__THE TASK__
Comb through the entries for "railsGood" and pull out each line that holds it.

__Collected data__

= Beginning of Section =

theorem keep_execCplaneSend {p : State} {c : Fin 64} {slot : BitVec 48} {msgs : List (Fin 48 × List (BitVec 8))} {s :
    State} (hk : Keep p s) :
    KeepR p (execCplaneSend c slot msgs s) := by
  unfold execCplaneSend
  try dsimp only
  repeat' first
    | with_reducible assumption | with_reducible exact Keep.refl _ | with_reducible apply keep_done
    | with_reducible apply keep_cplaneSend

theorem keep_execBridgeGroupRunning {p : State} {g : Fin 512} {s : State} (hk : Keep p s) :
    KeepR p (execBridgeGroupRunning g s) := by
  unfold execBridgeGroupRunning
  try dsimp only
  repeat' first
    | with_reducible assumption | with_reducible exact Keep.refl _ | with_reducible apply keep_done
    | with_reducible apply keep_bridgeRunning

theorem keep_execLegKeySet {p : State} {r : Request} {s : State} (hk : Keep p s) :
    KeepR p (execLegKeySet r s) := by
  unfold execLegKeySet
  try dsimp only
  repeat' first
    | with_reducible assumption | with_reducible exact Keep.refl _ | with_reducible apply keep_done
    | with_reducible apply keep_legKeyOp

theorem keep_execNvWrite {p : State} {r : Request} {s : State} (hk : Keep p s) :
    KeepR p (execNvWrite r s) := by
  unfold execNvWrite
  try dsimp only
  repeat' first
    | with_reducible assumption | with_reducible exact Keep.refl _ | with_reducible apply keep_done
    | with_reducible apply keep_nvOp

theorem keep_execDecodeDeadlineMiss {p : State} {c : Fin 64} {block : MissedBlock} {s : State}
    (hk : Keep p s) :
    KeepR p (execDecodeDeadlineMiss c block s) := by
  unfold execDecodeDeadlineMiss
  try dsimp only
  repeat' first
    | with_reducible assumption | with_reducible exact Keep.refl _ | with_reducible apply keep_done
    | with_reducible apply keep_decodeMiss

theorem keep_execHandsetRemove {p : State} {r : Request} {s : State} (hk : Keep p s) :
    KeepR p (execHandsetRemove r s) := by
  unfold execHandsetRemove
  try dsimp only
  repeat' first
    | with_reducible assumption | with_reducible exact Keep.refl _ | with_reducible apply keep_done
    | with_reducible apply keep_handsetRemoveOp

theorem keep_execGatewayHeadFlit {p : State} {src dst : Fin 64} {vc : Fin 4} {pkt : WeftPacket} {bad corrected : Option (Fin 64 × Fin 5)} {s : State} (hk :
    Keep p s) :
    KeepR p (execGatewayHeadFlit src dst vc pkt bad corrected s) := by
  unfold execGatewayHeadFlit
  try dsimp only
  repeat' first
    | with_reducible assumption | with_reducible exact Keep.refl _ | with_reducible apply keep_done
    | with_reducible apply keep_headFlit

theorem keep_execEndloop {p : State} {ch : Fin 64} {s : State} (hk : Keep p s) :
    KeepR p (execEndloop ch s) := by
  unfold execEndloop
  try dsimp only
  repeat' first
    | with_reducible assumption | with_reducible exact Keep.refl _ | with_reducible apply keep_done
    | with_reducible apply keep_dmaInstr | with_reducible apply keep_dmaEndLoop

theorem keep_execShuttleArm {p : State} {task : BitVec 16} {s : State} (hk : Keep p s) :
    KeepR p (execShuttleArm task s) := by
  unfold execShuttleArm
  try dsimp only
  repeat' first
    | with_reducible assumption | with_reducible exact Keep.refl _ | with_reducible apply keep_done
    | with_reducible apply keep_armOp

theorem keep_execTagRemove {p : State} {r : Request} {s : State} (hk : Keep p s) :
    KeepR p (execTagRemove r s) := by
  unfold execTagRemove
  try dsimp only
  repeat' first
    | with_reducible assumption | with_reducible exact Keep.refl _ | with_reducible apply keep_done
    | with_reducible apply keep_tagRemoveOp
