-- ==== Sys2Proof/Tests/Slice0.lean ====
section
/-!
SUPPORT. The tests: ill-formed commands, one step of single commands on small states, and states that meet the
hypotheses of the statements.
-/
namespace Sys2Proof.Machine.Tests
open Sys2Proof

set_option Elab.async false

/-! ### Small states the tests are about -/

/-- The block out of reset, in a state of boot. -/
def boot (n : Nat) : State := setBoot n { State.reset with sec := { State.reset.sec with held := .no } }

/-- The block out of reset, its time locked and `ns` past the epoch. -/
def atTime (ns : Nat) (s : State) : State := { s with coxCount := ns * 2 ^ 48, cox := { s.cox with st := .locked } }

/-- A request on PCI Express to a unit's instance 0, its sequence 1. -/
def req (unit : Nat) (params : Bytes) : Request :=
  { transport := .pcie, sequence := 1, unit := BitVec.ofNat 8 unit, params := params }

/-- What a command's own effect makes of a state (the state itself where it answers none). -/
def after (i : Instr) (s : State) : State := match exec i s with | .next t => t | _ => s

/-- All eight supplies measured good. -/
def allGood (s : State) : State :=
  { s with power := { s.power with rails := (List.range 8).map fun k => (k, { goodSince := some 0 }) } }

/-- One SDRAM channel of 4 GiB in service. -/
def withMemory (s : State) : State := regPutF uMEM 0 0x000 31 31 1 { s with memChans := [0], memGib := 4 }

/-- The body of a bridge group of ten legs. -/
def groupBody : Bytes := leBytes 2 10 ++ leBytes 2 4 ++ leBytes 2 3 ++ leBytes 2 5 ++ zeros 8

/-! ### Well-formed commands: one ill-formed term for each check -/

theorem test_wf_request : (Instr.echoCmd (req 1 [0, 0, 0])).wf = false ∧ (Instr.echoCmd (req 1 (zeros 4084))).wf = false ∧
    (Instr.echoCmd { req 1 [] with flags := 4 }).wf = false ∧ (Instr.echoCmd (req 1 (zeros 4080))).wf = true := by decide +kernel

theorem test_wf_family : (Instr.objGet 16 (req 1 (zeros 16))).wf = false ∧ (Instr.objGet 15 (req 1 (zeros 16))).wf = true := by
  decide +kernel

theorem test_wf_initiator : (Instr.spoolAlloc { unit := 0, inst := 1 }).wf = false ∧
    (Instr.spoolAlloc { unit := 1, inst := 0 }).wf = true := by decide +kernel

theorem test_wf_memInit : (Instr.memInit (List.replicate 7 {})).wf = false ∧ (Instr.memInit (List.replicate 8 {})).wf = true := by
  decide +kernel

theorem test_wf_mgmtDatagram : (Instr.mgmtDatagram 0 (zeros 65508)).wf = false ∧ (Instr.mgmtDatagram 0 []).wf = true := by
  decide +kernel

theorem test_wf_uartFrame : (Instr.uartFrame [1, 0]).wf = false ∧ (Instr.uartFrame [1, 1]).wf = true := by decide +kernel

theorem test_wf_uplaneMessage : (Instr.uplaneMessage 0 0 0 0 0 272 (List.replicate 2 { mantissas := List.replicate 24 0 })).wf = false ∧
    (Instr.uplaneMessage 0 0 0 0 0 0 [{ mantissas := [] }]).wf = false ∧
    (Instr.uplaneMessage 0 0 0 0 0 272 [{ mantissas := List.replicate 24 0 }]).wf = true := by decide +kernel

theorem test_wf_audio : (Instr.subsumReceived 0 0 0 [0]).wf = false ∧
    (Instr.blockCompute (List.replicate 48 0) [] 0).wf = false ∧ (Instr.blockCompute [] (List.replicate 48 0) 0).wf = false ∧
    (Instr.blockCompute (List.replicate 48 0) (List.replicate 48 0) 0).wf = true := by decide +kernel

theorem test_wf_inboundPcie : (Instr.inboundPcieWrite .outside [] true).wf = false ∧
    (Instr.inboundPcieWrite .outside (zeros 4097) true).wf = false ∧ (Instr.inboundPcieRead .outside 0).wf = false ∧
    (Instr.inboundPcieRead .outside 4097).wf = false ∧ (Instr.inboundPcieRead .outside 4096).wf = true := by decide +kernel

theorem test_wf_bupexFrame :
    (Instr.bupexFrame 0 { cls := 0, dst := 0, src := 0, body := .bootFirst 300 (zeros 257) }).wf = false ∧
    (Instr.bupexFrame 0 { cls := 0, dst := 0, src := 0, body := .bootNext (zeros 257) }).wf = false ∧
    (Instr.bupexFrame 0 { cls := 0, dst := 0, src := 0, body := .bootNext (zeros 256) }).wf = true := by decide +kernel
/-! ### States that meet the hypotheses of the statements, clause by clause -/

theorem witness_EveryStepKeepsMemoryCanonical :
    MemoryOk { boot 7 with mem := [(0, 1), (5, 2)] } ∧ step { boot 7 with mem := [(0, 1), (5, 2)], pending := [.flushEth] } =
      .next (settle 4096 (flushOp .eth { boot 7 with mem := [(0, 1), (5, 2)] })) := by
  constructor
  · unfold MemoryOk; decide +kernel
  · rfl

/-- The states of the twelve clauses of ResetsOfTheDevice in turn. -/
theorem witness_ResetsOfTheDevice :
    State.reset.sec.held = .resetN ∧
    ({ boot 0 with sec := { (boot 0).sec with held := .powerOn true } } : State).sec.held = .powerOn true ∧
    (boot 3).sec.held = .no ∧
    (let s := allGood { boot 0 with now := 10000000, sec := { (boot 0).sec with held := .powerOn false } }
     s.sec.held = .powerOn false ∧ s.power.thermtrip = false ∧ railsGood s (List.range 8) = true) ∧
    railsGood (boot 0) (List.range 8) = false ∧
    (Addressed (req uSYS (leBytes 4 0x52535444)) uSYS 0 ∧ fld (req uSYS (leBytes 4 0x52535444)).params 0 4 = 0x52535444) ∧
    railFault { boot 0 with power := { (boot 0).power with rails := [(0, { uvFault := 4 })] } } [0] = true ∧
    (let s := { boot 0 with power := { (boot 0).power with rails := [(1, { uvFault := 4 })] } }
     railFault s [0] = false ∧ railFault s brownoutRails = true) ∧
    (let s := allGood { boot 0 with now := 10000000, sec := { (boot 0).sec with held := .brownout true } }
     s.sec.held = .brownout true ∧ railsGood s brownoutRails = true) ∧
    (let s := regPut uPOWER 0 (0x500 + 4 * 15) (BitVec.ofNat 32 (2 ^ 31 + 2160)) (boot 0)
     bit (regGet s uPOWER 0 (0x500 + 4 * 15)).toNat 31 = true ∧ 2160 ≤ toS 13 (regF s uPOWER 0 (0x500 + 4 * 15) 12 0)) := by
  unfold Addressed; decide +kernel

= End of Section =

__FINAL ANSWER__
     s.sec.held = .powerOn false ∧ s.power.thermtrip = false ∧ railsGood s (List.range 8) = true) ∧
    railsGood (boot 0) (List.range 8) = false ∧
     s.sec.held = .brownout true ∧ railsGood s brownoutRails = true) ∧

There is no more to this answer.